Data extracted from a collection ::
/-- The effect of a checked instruction keeps agreement: it reads only a constructed unit, and constructs from words
that are the same in both states. -/
theorem agree_effectOf {i : Instr} {s t : State} (h : AgreeButUnspecified s t)
    (hp : s.payload.length = payloadWords i) (hneed : ∀ u, neededUnit i = some u → SameUnit u s t) :
    AgreeButUnspecified (effectOf i s).1 (effectOf i t).1 := by
  induction i using instr_cases_by_operation with
  | next u => simpa using agree_draw 1 h (hneed u (by simp))
  | jump u i hi => simpa [effectOf_jumpOf _ hi] using agree_jumpUnit h (hneed u (neededUnit_jumpOf hi))
  | lds u =>
    have ⟨_, _, hpay, _, _⟩ := h
    simpa [hpay] using agree_construct (words := s.payload) (by simpa using hp) h
  | seed target source =>
    have hsource : SameUnit source s t := hneed source (by simp)
    have hwords := draw_words_congr target.stateSize hsource
    simpa [hwords] using agree_construct (draw_length source target.stateSize t)
      (agree_draw target.stateSize h hsource)
  | gen u n => simpa using agree_draw n h (hneed u (by simp))
  | rds u => simpa using h
  | size u => simpa using h

/-- Both states meet the same ending of an instruction and agree after it. -/
theorem exec_keeps_agreement (i : Instr) {s t : State} (h : AgreeButUnspecified s t) :
    ∃ s' t', exec i s = .next s' ∧ exec i t = .next t' ∧ AgreeButUnspecified s' t' := by
  have ⟨hvalid, _, hpay, _, hsame⟩ := h
  rcases exec_cases i s with ⟨hp, hs⟩ | ⟨hp, ⟨u, hn, hv⟩, hs⟩ | ⟨hp, hv, hs⟩
  · exact ⟨_, _, hs, exec_of_wrong_payload (hpay ▸ hp), agree_answer _ _ h⟩
  · exact ⟨_, _, hs, exec_of_unconstructed (hpay ▸ hp) hn (hvalid ▸ hv), agree_answer _ _ h⟩
  · have hneed : ∀ u, neededUnit i = some u → SameUnit u s t := fun u hn => hsame u (hv u hn)
    refine ⟨_, _, hs, exec_of_checked (hpay ▸ hp) (hvalid ▸ hv), ?_⟩
    rw [effectOf_data_congr hneed]
    exact agree_answer _ _ (agree_effectOf h hp hneed)

/-- The step lemma on pairs of states, for every kind of input. -/
theorem step_keeps_agreement {s t : State} (h : AgreeButUnspecified s t) :
    ∃ s' t', step s = .next s' ∧ step t = .next t' ∧ AgreeButUnspecified s' t' := by
  have ⟨_, hin, _, _, _⟩ := h
  cases hs : s.input with
  | nil => exact ⟨s, t, step_idle hs, step_idle (hin ▸ hs), h⟩
  | cons x rest =>
    have ht := hin ▸ hs
    cases x with
    | reset => exact ⟨_, _, step_reset hs, step_reset ht, agree_reset h⟩
    | resetDuring c => exact ⟨_, _, step_resetDuring hs, step_resetDuring ht, agree_reset h⟩
    | command c =>
      have haccept := agree_acceptCommand c h
      rw [step_command hs, step_command ht]
      cases decode c.word with
      | error e => exact ⟨_, _, rfl, rfl, agree_answer _ _ haccept⟩
      | ok i => exact exec_keeps_agreement i haccept

/-- Settles O22, by induction on the number of steps. -/
theorem unspecifiedWordsAreNeverSeen : Obligations.UnspecifiedWordsAreNeverSeen := by
  intro k
  induction k with
  | zero =>
    intro s t s' h hrun
    cases hrun
    exact ⟨t, rfl, h⟩
  | succ k ih =>
    intro s t s' h hrun
    obtain ⟨s₁, t₁, hs, ht, h₁⟩ := step_keeps_agreement h
    rw [run_step hs] at hrun
    rw [run_step ht]
    exact ih s₁ t₁ s' h₁ hrun

end Sys2Proof.Machine

/-! # The responses given are never read (R19, R126) -/

namespace Sys2Proof.Machine

open Sys2Proof Sys2Proof.Claims

/-- `s` with another record of responses. -/
def State.withResponses (s : State) (before : List Response) : State := { s with responses := before }

section
variable (s : State) (before : List Response)

@[simp] theorem withResponses_payload : (s.withResponses before).payload = s.payload := rfl

theorem answer_withResponses (st : Status) (data : List Word64) :
    (s.withResponses before).answer st data = (s.answer st data).withResponses (before ++ [⟨st, data⟩]) := rfl

theorem acceptCommand_withResponses (c : Command) :
    acceptCommand c (s.withResponses before) = (acceptCommand c s).withResponses before := rfl

theorem sameUnit_withResponses (u : UnitId) : SameUnit u (s.withResponses before) s := by cases u <;> rfl

theorem nextUnit_withResponses (u : UnitId) :
    nextUnit u (s.withResponses before) = ((nextUnit u s).1, (nextUnit u s).2.withResponses before) := by
  cases u <;> rfl

theorem draw_withResponses (u : UnitId) (n : Nat) :
    (draw u n (s.withResponses before)).2 = (draw u n s).2.withResponses before := by
  induction n generalizing s with
  | zero => rfl
  | succ n ih => rw [draw_succ, draw_succ, nextUnit_withResponses, ih]

theorem jumpUnit_withResponses (u : UnitId) :
    jumpUnit u (s.withResponses before) = (jumpUnit u s).withResponses before := by
  cases u <;> simp only [jumpUnit, State.withResponses]

theorem construct_withResponses (u : UnitId) (words : List Word64) :
    construct u words (s.withResponses before) = (construct u words s).withResponses before := by
  cases u <;> simp only [construct] <;> split <;> rfl

/-- The data words of an effect do not come from the responses. -/
theorem effectOf_data_withResponses (i : Instr) : (effectOf i (s.withResponses before)).2 = (effectOf i s).2 :=
  effectOf_data_congr fun u _ => sameUnit_withResponses s before u

theorem effectOf_withResponses (i : Instr) :
    (effectOf i (s.withResponses before)).1 = (effectOf i s).1.withResponses before := by
  induction i using instr_cases_by_operation with
  | next u => simp only [effectOf_nextOf, draw_withResponses]
  | jump u i hi => simp only [effectOf_jumpOf _ hi, jumpUnit_withResponses]
  | lds u => simp only [effectOf_ldsOf, withResponses_payload, construct_withResponses]
  | seed target source =>
    simp only [effectOf_seedOf, draw_withResponses, construct_withResponses,
      draw_words_congr _ (sameUnit_withResponses s before source)]
  | gen u n => simp only [effectOf_genOf, draw_withResponses]
  | rds u => simp only [effectOf_rdsOf]
  | size u => simp only [effectOf_sizeQueryOf]

end

/-- An instruction appends its response to whatever record it finds, and does the same beside it. -/
theorem exec_withResponses {i : Instr} {s t : State} (before : List Response) (h : exec i s = .next t) :
    ∃ new, t.responses = s.responses ++ new ∧
      exec i (s.withResponses before) = .next (t.withResponses (before ++ new)) := by
  rcases exec_cases i s with ⟨hp, hs⟩ | ⟨hp, ⟨u, hn, hv⟩, hs⟩ | ⟨hp, hv, hs⟩
  · cases hs.symm.trans h
    exact ⟨_, answer_responses s _ _, exec_of_wrong_payload hp⟩
  · cases hs.symm.trans h
    exact ⟨_, answer_responses s _ _, exec_of_unconstructed hp hn hv⟩
  · cases hs.symm.trans h
    refine ⟨[⟨.ok, (effectOf i s).2⟩], by simp, ?_⟩
    rw [exec_of_checked (s := s.withResponses before) hp hv, effectOf_withResponses, effectOf_data_withResponses,
      answer_withResponses]

/-- Settles O23: a step with no command appends nothing, a command its one response. -/
theorem responsesAreNeverRead : Obligations.ResponsesAreNeverRead := by
  intro s t before h
  change ∃ new, t.responses = s.responses ++ new ∧
    step (s.withResponses before) = .next (t.withResponses (before ++ new))
  cases hs : s.input with
  | nil =>
    cases (step_idle hs).symm.trans h
    exact ⟨[], by simp, by rw [List.append_nil]; exact step_idle hs⟩
  | cons x rest =>
    cases x with
    | reset =>
      cases (step_reset hs).symm.trans h
      exact ⟨[], by simp, by rw [List.append_nil]; exact step_reset hs⟩
    | resetDuring c =>
      cases (step_resetDuring hs).symm.trans h
      exact ⟨[], by simp, by rw [List.append_nil]; exact step_resetDuring hs⟩
    | command c =>
      rw [step_command hs] at h
      rw [step_command (s := s.withResponses before) hs, acceptCommand_withResponses]
      cases hd : decode c.word with
      | error e =>
        rw [hd] at h
        cases h
        exact ⟨_, answer_responses (acceptCommand c s) _ _, rfl⟩
      | ok i =>
        rw [hd] at h
        exact exec_withResponses before h

end Sys2Proof.Machine

/-! # The cursor of XS1024 (R14) -/

namespace Sys2Proof.Machine

open Sys2Proof Sys2Proof.Claims

/-! ## What moves the cursor -/

theorem construct_xs1024_cursor {words : List Word64} (h : words.length = 16) (s : State) :
    (construct .xs1024 words s).xs1024.p = 0 := by
  simp only [construct, dif_pos h]

theorem advanceXs1024_cursor (u : Xs1024Regs) : (advanceXs1024 u).p = u.p + 1 := rfl

theorem advanceXs1024_iterate_cursor (n : Nat) (u : Xs1024Regs) :
    (advanceXs1024^[n] u).p = u.p + BitVec.ofNat 4 n := by
  induction n with
  | zero => simp
  | succ n ih => rw [Function.iterate_succ_apply', advanceXs1024_cursor, ih, BitVec.ofNat_add, BitVec.add_assoc]; rfl

/-- A run of `n` outputs of XS1024 is `n` advances of its registers. -/
theorem draw_xs1024_regs (n : Nat) (s : State) : (draw .xs1024 n s).2.xs1024 = advanceXs1024^[n] s.xs1024 := by
  induction n generalizing s with
  | zero => rfl
  | succ n ih => rw [draw_succ]; exact ih _

theorem draw_xs1024_cursor (n : Nat) (s : State) :
    (draw .xs1024 n s).2.xs1024.p.toNat = (s.xs1024.p.toNat + n) % 16 := by
  rw [draw_xs1024_regs, advanceXs1024_iterate_cursor, BitVec.toNat_add, BitVec.toNat_ofNat, Nat.add_mod_mod]

/-- The loop of `JUMP` takes 1024 advances, 64 times round the sixteen words (R94). -/
theorem jumpXs1024_cursor (u : Xs1024Regs) : (jumpXs1024 u).p = u.p := by
  have hbits : (polynomialBits Config.jump1024).length = 1024 := polynomialBits_length _
  simp only [jumpXs1024, jumpLoop_state, hbits, advanceXs1024_iterate_cursor]
  exact BitVec.add_zero _

/-- `SIZE` of any unit leaves XS1024 as it was, refused or answered (R90). -/
theorem exec_sizeQueryOf_keeps_xs1024 {u : UnitId} {s t : State} (h : exec (sizeQueryOf u) s = .next t) :
    t.xs1024 = s.xs1024 := by
  rcases exec_next_cases h with ⟨st, -, rfl⟩ | ⟨-, -, rfl⟩
  · rfl
  · simp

Your instructions ::
Set down the lines of the records exactly, from the first one through the line containing "1 h (hneed u (by simp))", and add nothing else.

Result of this task ::
/-- The effect of a checked instruction keeps agreement: it reads only a constructed unit, and constructs from words
that are the same in both states. -/
theorem agree_effectOf {i : Instr} {s t : State} (h : AgreeButUnspecified s t)
    (hp : s.payload.length = payloadWords i) (hneed : ∀ u, neededUnit i = some u → SameUnit u s t) :
    AgreeButUnspecified (effectOf i s).1 (effectOf i t).1 := by
  induction i using instr_cases_by_operation with
  | next u => simpa using agree_draw 1 h (hneed u (by simp))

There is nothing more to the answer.